# Recent completions



## EndTuition (May 24, 2004)

These have been in the works for a while, but I just got enough shop time to fininsh them up and get em sounding right. The spalted ones are for the POINT auction and are all IKE wood. The last two are Osage Orange and are for the Bellair DU banquet/Daddyeaux.


----------



## Hooked (Oct 15, 2004)

More beaties ET. I like the accent rings on the orange....


----------



## Slip (Jul 25, 2006)

I like them all but like the ring on second one best. All are fantastic looking. Great job as usual.


----------



## EndTuition (May 24, 2004)

I like the ring on the second one too, but the guy I get them from is not making any more except special order (read $). I have to tell you though that the rings on the last two are extremly rare and I only know one other call maker in the world who uses them. LOL

Those rings were made from a piece of stainless steel pipe by none other than our own Robert A.!!!

I bought the pipe, he and a buddy did the fab and we split the rings 50/50. Cost about 1/2 of what I was paying for unpolished flat bands, and 1/4 what the decorative band on the other call cost me, and, there is no shipping! That is a Win-Win deal by any definition. 

Heck, even if they were more expensive, having a unique band is big deal for Tail Gunner Duck Calls. Going to have get about another 100 before September.


----------



## Slip (Jul 25, 2006)

Can't by the life of me figure how he does that to a piece of pipe making the pattern on stainless. Nice touch.


----------



## 3192 (Dec 30, 2004)

ET....those are fantastic! Those spalted ones are my favorite. Excellent work!


----------



## Nwilkins (Jan 18, 2009)

What makes wood spalted? The third one is more spalted---yes? if so, why? Is it wood grain, insect or worm deposits? Just curious, beautiful work tho. 
Where do get the guts of the call?


----------



## bill (May 21, 2004)

spalt is from the wood rotting and fungus

thought about this a little more LOL spalting is a fungus but not from mold, just because you see mold on the outside does not mean there is spalting on the inside...mold is not good

there is a real art/trick to catch the wood in the process of a great spalting effect, wait too long and the wood turns to mush, at that point it's not even good for firewood

and those look great


----------



## Nwilkins (Jan 18, 2009)

Thanks Bill, ET do you sell your calls to the general public? as in me


----------



## Tortuga (May 21, 2004)

Nwilkins said:


> Thanks Bill, ET do you sell your calls to the general public? as in me


http://www.tailgunnerduckcalls.com/

You better BELIEVE he does, Wilk.... check it out...

Beautiful work, Richard..enjoyed the visit..and love the re-modeled 'fire truck'


----------



## Nwilkins (Jan 18, 2009)

Thanks T, checked out his website, awesome, he certainly isn't in it for the money, I honestly thought they would be double what he charges.
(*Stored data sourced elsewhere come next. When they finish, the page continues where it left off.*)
/-- `d.fma` (R77, R80). -/
def resFma (x y a : Opn) (ndig : Nat) : Res :=
  let apx := x.apx || y.apx || a.apx
  if x.z || y.z then
    if !a.z then
      let ez := a.e + 1
      .online ez ndig 3 apx (fun j =>
        if a.hasAbove (ez - j - 1) then some (nearDy (a.above (ez - j - 1)) (j - ez)) else none) [(0, 0), (1, 0)]
    else if x.z && y.z then .zero ((x.zs != y.zs) && a.zs) apx []
    else
      let (z, o, k) := if x.z then (x, y, 1) else (y, x, 0)
      match signOpn o with
      | none => .unknown
      | some (neg, pos) => .zero ((z.zs != neg) && a.zs) apx [(k, pos)]
  else
    let ez := (if a.z then x.e + y.e else max (x.e + y.e) a.e) + 1
    .online ez ndig 3 apx (fun j =>
      if x.has (j + 2) && y.has (j + 2) && a.hasAbove (ez - j - 2) then
        some (nearDy (((x.first (j + 2)).mul (y.first (j + 2))).add (a.above (ez - j - 2))) (j - ez))
      else none) []

/-- The normalisation of R78: an index and the value there; none while digits are missing; index 0 for a value of
zero. -/
def normFrom (y : Opn) (k : Nat) : Nat → Option (Nat × Dy)
  | 0 => if y.value.isZero then some (0, .zero) else some (y.n, y.value)
  | n + 1 =>
    if !y.has k then none
    else
      let v := y.first k
      if !(v.abs.lt ⟨2, 4 * (y.e - k)⟩) then some (k, v)
      else if y.n ≤ k then if y.value.isZero then some (0, .zero) else some (y.n, v)
      else normFrom y (k + 1) n

/-- The normalisation of an operand (R78). -/
def normOpn (y : Opn) : Option (Nat × Dy) := if y.n = 0 then some (0, .zero) else normFrom y 1 64

/-- `d.div` (R77, R78, R80). -/
def resDiv (x y : Opn) (ndig : Nat) : Res :=
  let apx := x.apx || y.apx
  if y.z then .bad none 2 apx
  else match normOpn y with
  | none => .unknown
  | some (0, _) => .bad none 2 apx
  | some (k, v) =>
    if x.z then .zero (x.zs != v.isNeg) apx []
    else
      let ez := x.e - y.e + k + 1
      .online ez ndig 2 apx (fun j =>
        if x.has (j + 3) && y.has (k + j + 2) then
          some (nearQuot (x.first (j + 3)) (y.first (k + j + 2)) (j - ez))
        else none) []

/-- `d.sqrt` (R77, R78, R80). -/
def resSqrt (x : Opn) (ndig : Nat) : Res :=
  if x.z then .zero x.zs x.apx []
  else match normOpn x with
  | none => .unknown
  | some (0, _) => .zero false x.apx []
  | some (k, v) =>
    if v.isNeg then .bad none 1 x.apx
    else
      let e2 := x.e - k + 1
      let ez := Int.fdiv e2 2 + 1
      .online ez ndig 1 x.apx (fun j =>
        if x.has (k + j + 2) then some (nearSqrt (x.first (k + j + 2)) (j - ez)) else none) []

/-- `d.exp2` (R77, R79). -/
def resExp2 (x : Opn) (ndig : Nat) : Res :=
  if !x.hasAbove (-4) then .unknown
  else
    let ez := Int.fdiv (nearDy (x.above (-4)) 0) 4 + 1
    .online ez ndig 1 x.apx (fun j =>
      if x.hasAbove (-(j : Int) - 4) then some (nearExp2 (x.above (-(j : Int) - 4)) (j - ez)) else none) []

/-- The winner of a decision (R86, R274): its exponent, APX and first digits. A frame constant of zero has no E. -/
def resWin (w : Opn) (ndig : Nat) (kills : List (Nat × Int)) : Res :=
  let e := if w.z && w.const then none else some w.e
  if w.z then
    { Res.zero w.zs w.apx kills with
      hdr := some { e := e, z := true, zs := w.zs, apx := w.apx, poison := false, orig := none } }
  else
    let ds := w.ds.take ndig
    { hdr := some { e := e, z := false, zs := false, apx := w.apx, poison := false, orig := none },
      ds := if w.ended then ds ++ List.replicate (ndig - ds.length) 0 else ds, total := ndig, word := none,
      kills := kills }

/-- `d.max` and `d.min` (R86): the loser is killed at its decision position, the winner past the digits emitted. -/
def resMax (x y : Opn) (min' : Bool) (ndig : Nat) : Res :=
  match compareOpn x y with
  | none => .unknown
  | some (c, j, emax) =>
    let win := fun (w l : Opn) (k : Nat) =>
      resWin w ndig ((1 - k, l.posAt emax j) :: if !w.z && decide (ndig < w.n) then [(k, (ndig : Int))] else [])
    let xWins := c = 0 ∨ (if min' then c < 0 else 0 < c)
    if xWins then win x y 0 else win y x 1

/-- `d.relu` and `d.thr` (R86): `strict` asks for x above b. Only x is killed, where the result is zero. -/
def resThr (x b : Opn) (strict : Bool) (ndig : Nat) : Res :=
  match compareOpn x b with
  | none => .unknown
  | some (c, j, emax) =>
    if 0 < c ∨ (c = 0 ∧ !strict) then resWin x ndig []
    else .zero false (x.apx || b.apx) [(0, x.posAt emax j)]
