/-- The queues of a port changed. -/
def State.modPortq (s : State) (c key : Nat) (f : PortQ → PortQ) : State :=
  s.modGrid c fun g => { g with portqs := tabSet .reset g.portqs key (f (tabGet .reset g.portqs key)) }

/-- A request may be issued: fewer than 32 responses stand before its own in the reorder buffer (R200). -/
def PortQ.mayIssue (q : PortQ) (id : Nat) : Bool := (q.outs.take 32).any fun o => o.id == id

/-- A request stands that the bank performs before a freeze or the task's end (R41, R264): any but those that wait behind 32
responses, which stay in the queue as tokens (R244). A request of `upd` or `dep` has no response of its own. -/
def PortQ.pending (q : PortQ) : Bool := q.reqs.any fun r => q.mayIssue r.id || !(q.outs.any fun o => o.id == r.id)

/-- Responses at the front with nothing to send leave. -/
def dropSent : List PortOut → List PortOut
  | [] => []
  | o :: l => if o.ready && o.flits.isEmpty then dropSent l else o :: l

/-- The bank of a local offset, as 16 * tile + bank (R197). -/
def bankOf (o : Nat) : Nat := 16 * (o / 0x30000) + o % 0x30000 / 16 % 16

/-- The elements waiting in a window. -/
def State.window (s : State) (c w : Nat) : List UpdElem := tabGet [] (s.grid c).windows w

/-- A window replaced. -/
def State.setWindow (s : State) (c w : Nat) (l : List UpdElem) : State :=
  s.modGrid c fun g => { g with windows := tabSet [] g.windows w l }

/-- The ready flit that may leave next, with the records after it: one of a record that stands behind no end-of-tile flit
(R235, R242). -/
def takeReady : List PortRec → Option (Flit × List PortRec)
  | [] => none
  | r :: l =>
    if r.eot.isSome then none
    else match r.ready with
    | f :: m => some (f, { r with ready := m } :: l)
    | [] => (takeReady l).map fun p => (p.1, r :: p.2)

/-- The next flit that an update port sends, with the records after it: a ready flit, the completion flit of the first record
once it is complete, or an end-of-tile flit at its place (R235, R239, R242). -/
def nextUpdate (key : Nat) (tag : BitVec 8) (l : List PortRec) : Option (Flit × List PortRec) :=
  match takeReady l, l with
  | some p, _ => some p
  | none, r :: m =>
    match r.eot with
    | some x => some (x, m)
    | none => if r.ended && r.left == 0 then some (completionFlit key 3 tag r.seq, m) else none
  | none, [] => none

/-- Record n may emit a ready flit (R251): it stands behind no end-of-tile flit, and no ready flit of it is about to leave. -/
def mayReady (n : Nat) : List PortRec → Bool
  | [] => false
  | r :: l => r.eot.isNone && (if r.id = n then r.ready.isEmpty else mayReady n l)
I have used RNT calls, gonna contact him and order a Tailgunner call


----------



## EndTuition (May 24, 2004)

Thanks for the compliments. 
As far as guts go, some are factory made, some are made from cast acrylic blanks, and some are made 100% from scratch same as the barrel. I do sell a few to cover the cost of sandpaper and AC in the shop. Calls are priced according to stopper style and wood choice since each one requires a different amount of time and produces a different level of customization.
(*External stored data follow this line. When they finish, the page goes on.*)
-- ==== Sys2Proof/Machine/Buffers.lean ====
section
/-!
DEFINITION. Stream buffers and firing queues (15 R308-R312, R123, 09 R182-R183, 11 R217, 21 R444).
-/
namespace Sys2Proof.Machine

/-! Frames of stream buffers (R123). -/

/-- BASE of a stream-buffer frame. -/
def sbBase (f : Frame) : Nat := fb f 223 204
/-- The size of a stream buffer in bytes. -/
def sbSize (f : Frame) : Nat := 2 ^ (fb f 203 200 + 8)
/-- PSRC. -/
def sbPsrc (f : Frame) : Nat := fb f 199 195
/-- QDST. -/
def sbQdst (f : Frame) : Nat := fb f 194 190
/-- The buffer is raw: it holds bytes (R308). -/
def sbRaw (f : Frame) : Bool := sbQdst f == 0x13

/-- The slot and frame of stream buffer n in a tag. -/
def State.sbAt (s : State) (c n : Nat) (tag : BitVec 8) : Option (Nat × Frame) := s.slotFor c (0x40 + n) tag

/-! Writes of units. -/

/-- Canonical NaN in both words (R177). -/
def accPoison : Word := 0x7FC000007FC00000#64

/-- A fault record of a unit with cause ECCU, its own ORIG and word 3: a write that an uncorrectable half refuses (R203). -/
def State.postEccu (s : State) (c orig : Nat) (w : List Word) : State :=
  s.post c { typ := 0, cause := causeEccu, orig := orig, resume := false, held := false, double := false, words := w }

/-- A write of a unit (R203): a half that it does not cover and that holds an uncorrectable error refuses it, with a fault
record, and with it the half of the same part that it covers (DEDUCED, log entry 107). -/
def State.unitWrite (s : State) (c orig : Nat) (w3 : Word) (pa : Nat) (bs : List Byte) : State :=
  if s.narrowBad pa bs.length then s.postEccu c orig [word pa, w3] else s.writeBytes pa bs

/-! The contents of a buffer (R308), which lie in scratch (R201). -/

/-- The parts of `n` bytes from position p of a region that wraps: offset and length. -/
def wrapParts (f : Frame) (p n : Nat) : List (Nat × Nat) :=
  let p := p % sbSize f
  if p + n ≤ sbSize f then [(sbBase f + p, n)] else [(sbBase f + p, sbSize f - p), (sbBase f, n - (sbSize f - p))]

/-- `n` bytes from position p, whether one of their halves is uncorrectable, and the memory after the read (R202). -/
def State.sbRead (s : State) (c : Nat) (f : Frame) (p n : Nat) : State × List Byte × Bool :=
  let l := (wrapParts f p n).map fun (x : Nat × Nat) => (s.scratchPa c x.1, x.2)
  (l.foldl (fun (s : State) (x : Nat × Nat) => s.eccRead x.1 x.2) s,
    l.flatMap fun (x : Nat × Nat) => s.bytesAt x.1 x.2,
    l.any fun (x : Nat × Nat) => s.eccBad x.1 x.2)

/-- Bytes written from position p. -/
def State.sbWrite (s : State) (c n : Nat) (f : Frame) (p : Nat) (bs : List Byte) : State :=
  let put := fun (s : State) (o : Nat) (bs : List Byte) => s.unitWrite c (originId c (0x40 + n)) 0 (s.scratchPa c o) bs
  match wrapParts f p bs.length with
  | [(o, k), (o', _)] => put (put s o (bs.take k)) o' (bs.drop k)
  | (o, _) :: _ => put s o bs
  | [] => s

/-- The 16 bytes that a flit takes (R308). -/
def flitBytes (f : Flit) : List Byte := leBytes f.pay.toNat 8 ++ leBytes f.side 8

/-! Push and pop ports (R309). Sources and destinations of one buffer are told apart by numbers. -/

/-- An edge side. -/
def byEdge : Nat := 1
/-- The control processor. -/
def byCp : Nat := 2
/-- Matrix results. -/
def byMatrix : Nat := 3
/-- The pair engine. -/
def byPairs : Nat := 4
/-- The pass. -/
def byPass : Nat := 5
/-- A fire token. -/
def byFire : Nat := 6
/-- A ring pass of a collective. -/
def byRing : Nat := 7
/-- A stream. -/
def byStream (ag slot : Nat) : Nat := 16 + 4 * ag + slot
/-- A copy template. -/
def byTemplate (n : Nat) : Nat := 64 + n

/-- The requests that wait at a port: a source offers its own in every cycle (R246), and one that it no longer offers is
withdrawn (DEDUCED, log entry 97). -/
def waitingAt (l : List (Nat × Nat)) (cyc : Nat) : List (Nat × Nat) := l.filter fun p => decide (cyc ≤ p.2)

/-- The request of a source is the next at a port (R309): none that waits arrived before it. -/
def nextAt (l : List (Nat × Nat)) (cyc src : Nat) : Bool :=
  match waitingAt l cyc with
  | [] => true
  | p :: _ => p.1 == src

/-- A source offers its request in this cycle: it keeps its place, or joins at the end (R309). -/
def askAt (l : List (Nat × Nat)) (cyc src : Nat) : List (Nat × Nat) :=
  let l := waitingAt l cyc
  if l.any fun p => p.1 == src then l.map fun p => if p.1 = src then (src, cyc + 1) else p else l ++ [(src, cyc + 1)]

/-- The push port takes `n` bytes from a source in this cycle (R308, R309, R49). -/
def State.sbRoom (s : State) (c n i : Nat) (f : Frame) (src bytes : Nat) : Bool :=
  let b := s.sbuf c n i
  !(s.grid c).closed && b.lastPush != s.cyc + 1
    && ((!sbRaw f && b.pushBy == some src) || ((sbRaw f || b.pushBy.isNone) && nextAt b.pushers s.cyc src))
    && decide (b.fill + bytes ≤ sbSize f)

/-- A source waits at the push port (R309). -/
def State.sbAsk (s : State) (c n i src : Nat) : State :=
  let b := s.sbuf c n i
  s.setSbuf c n i { b with pushers := askAt b.pushers s.cyc src }

/-- A destination waits at the pop port (R309). -/
def State.sbAskPop (s : State) (c n i dst : Nat) : State :=
  let b := s.sbuf c n i
  s.setSbuf c n i { b with poppers := askAt b.poppers s.cyc dst }

/-- An entry comes into a stream buffer or firing queue of core c in this cycle (R148). -/
def State.entryIn (s : State) (c : Nat) : State :=
  (s.modCpOf c fun x => { x with ctl := { x.ctl with entered := s.cyc + 1 } }).active c

/-- Bytes enter a buffer; `last` releases its push port (R309). -/
def State.sbPut (s : State) (c n i : Nat) (f : Frame) (src : Nat) (bs : List Byte) (last : Bool) : State :=
  let b := s.sbuf c n i
  let s := s.sbWrite c n f (b.head + b.fill) bs
  ((s.setSbuf c n i
    { b with
      fill := b.fill + bs.length, pushBy := if sbRaw f || last then none else some src, lastPush := s.cyc + 1,
      fresh := bs.length, pushers := b.pushers.filter fun p => p.1 != src }).entryIn c).movedIn c

/-- A flit enters a buffer. -/
def State.sbPutFlit (s : State) (c n i : Nat) (f : Frame) (src : Nat) (x : Flit) : State :=
  s.sbPut c n i f src (flitBytes x) x.last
Bill got it right on the spalting, amazing artwork by some really small artist ! I love spalted woods !


----------



## Robert A. (Jan 8, 2009)

Nice work ET!!!! I love to see your Spalted calls Mate!! 
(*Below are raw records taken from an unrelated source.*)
/-- The slots of a unit that hold a tag, as 4 * node + slot. -/
def State.tagSlots (s : State) (c : Nat) (u : Option (BitVec 8)) (t : BitVec 8) : List Nat :=
  (s.unitKeys c u).filterMap fun k => (s.slotFor c k t).map fun p => 4 * k + p.1

/-- The flits of a tag are discarded from a channel. -/
def State.dropTag (s : State) (c k : Nat) (t : BitVec 8) : State :=
  if (s.chan c k).holdsTag t || (s.chan c k).part.any fun p => p.2 == t then
    s.modChan c k fun x => x.dropTag t
  else s

/-- What an input of a node has taken of a configuration record of a tag, or has forwarded of one, is forgotten (R373). -/
def State.dropRecord (s : State) (c k : Nat) (t : BitVec 8) : State :=
  let got := match tabGet [] (s.grid c).collect k with
    | h :: _ => h.ctag == t
    | [] => false
  let sent := (tabGet 0 (s.grid c).mids k) / 4 == t.toNat + 1
  if got || sent then s.modGrid c fun g =>
    { g with
      collect := if got then tabSet [] g.collect k [] else g.collect
      badCfg := if got then g.badCfg.filter fun x => x != k else g.badCfg
      mids := if sent then tabSet 0 g.mids k 0 else g.mids }
  else s

/-- Every flit and item of node state that R362 lists for a tag is discarded at a node (R373). -/
def State.discardTag (s : State) (c k i : Nat) (t : BitVec 8) : State :=
  let s := (nodeInputs k).foldl (fun s n => (s.dropRecord c n t).dropTag c n t) s
  let s := match keyKind k with
    | 0 =>
      let p := s.pe c k
      let mine := match p.job with
        | some j => j.ctag == t
        | none => false
      s.setPe c k { job := if mine then none else p.job, stopped := p.stopped && !s.isWithheld c k t }
    | 5 =>
      let s := (rangeFrom 0 16).foldl (fun (s : State) pe =>
        if s.tokensFrom c pe t then s.dropTag c (operandKey pe 2) t else s) s
      let m := s.mx c
      let first := match m.queue with
        | e :: _ => e.tok.isSome && e.ctag == t
        | [] => false
      s.setMx c { m with
        queue := m.queue.filter fun e => e.tok.isNone || e.ctag != t
        op := if first then none else m.op
        out := if first then none else m.out }
    | 6 => s.modCluster (c / 12) fun x =>
      { x with
        plain := { x.plain with
          inputs := (rangeFrom 0 3).foldl (fun l n =>
            tabSet [] l (3 * (k - 512) + n) ((tabGet [] l (3 * (k - 512) + n)).filter fun r =>
              r.ctag != t || r.owner != (s.cpOf c).k.first.toNat))
            x.plain.inputs
          stopped := x.plain.stopped.filter fun e => e != 1024 * (s.cpOf c).k.first.toNat + (k - 512) } }
    | 7 => s.modCluster (c / 12) fun x =>
      { x with
        plain := { x.plain with
          outs := tabSet [] x.plain.outs (c % 12) ((tabGet [] x.plain.outs (c % 12)).filter fun r => r.ctag != t)
          leaving := tabSet [] x.plain.leaving (c % 12)
            ((tabGet [] x.plain.leaving (c % 12)).filter fun f => f.ctag != t)
          links := x.plain.links.filter fun f => !(f.dst == 128 + c % 12 && f.begun && f.body.ctag == t)
          entering := tabSet none x.plain.entering (c % 12) (match tabGet none x.plain.entering (c % 12) with
            | some p => if p.2.1 = t then none else some p
            | none => none) } }
    | _ => s
  let f := (s.slotAt c k i).frame
  (s.initNode c k i f).modGrid c fun g => { g with withheld := g.withheld.filter fun p => p != (k, t) }

/-- A slot is cleared. -/
def State.clearSlot (s : State) (c k i : Nat) : State := s.setSlotAt c k i { s.slotAt c k i with v := false }

/-- An evict has ended (R371, R373). -/
def State.endEvict (s : State) (c : Nat) (e : EvictCmd) : State :=
  (s.modGrid c fun g => { g with evicts := g.evicts.filter fun x => x.id != e.id }).deliver c e.reg
    (cfgStatus 0 0 e.count)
Just got home this afternoon, Cozumel was awesome and the water is beautiful out there!! It would be nice to take the boat out there on the weekends.. LOL


----------



## Robert A. (Jan 8, 2009)

ET,
I have to say, i have went back 3 times to look at the third one, by far my favorite!! Awesome!!


----------



## EndTuition (May 24, 2004)

Robert A. said:


> ET,
> I have to say, i have went back 3 times to look at the third one, by far my favorite!! Awesome!!


I'd be happy to bid on it for you at the auction !


----------



## Robert A. (Jan 8, 2009)

I am sure a call like that will be outta my pay grade!! I will let you know!!


----------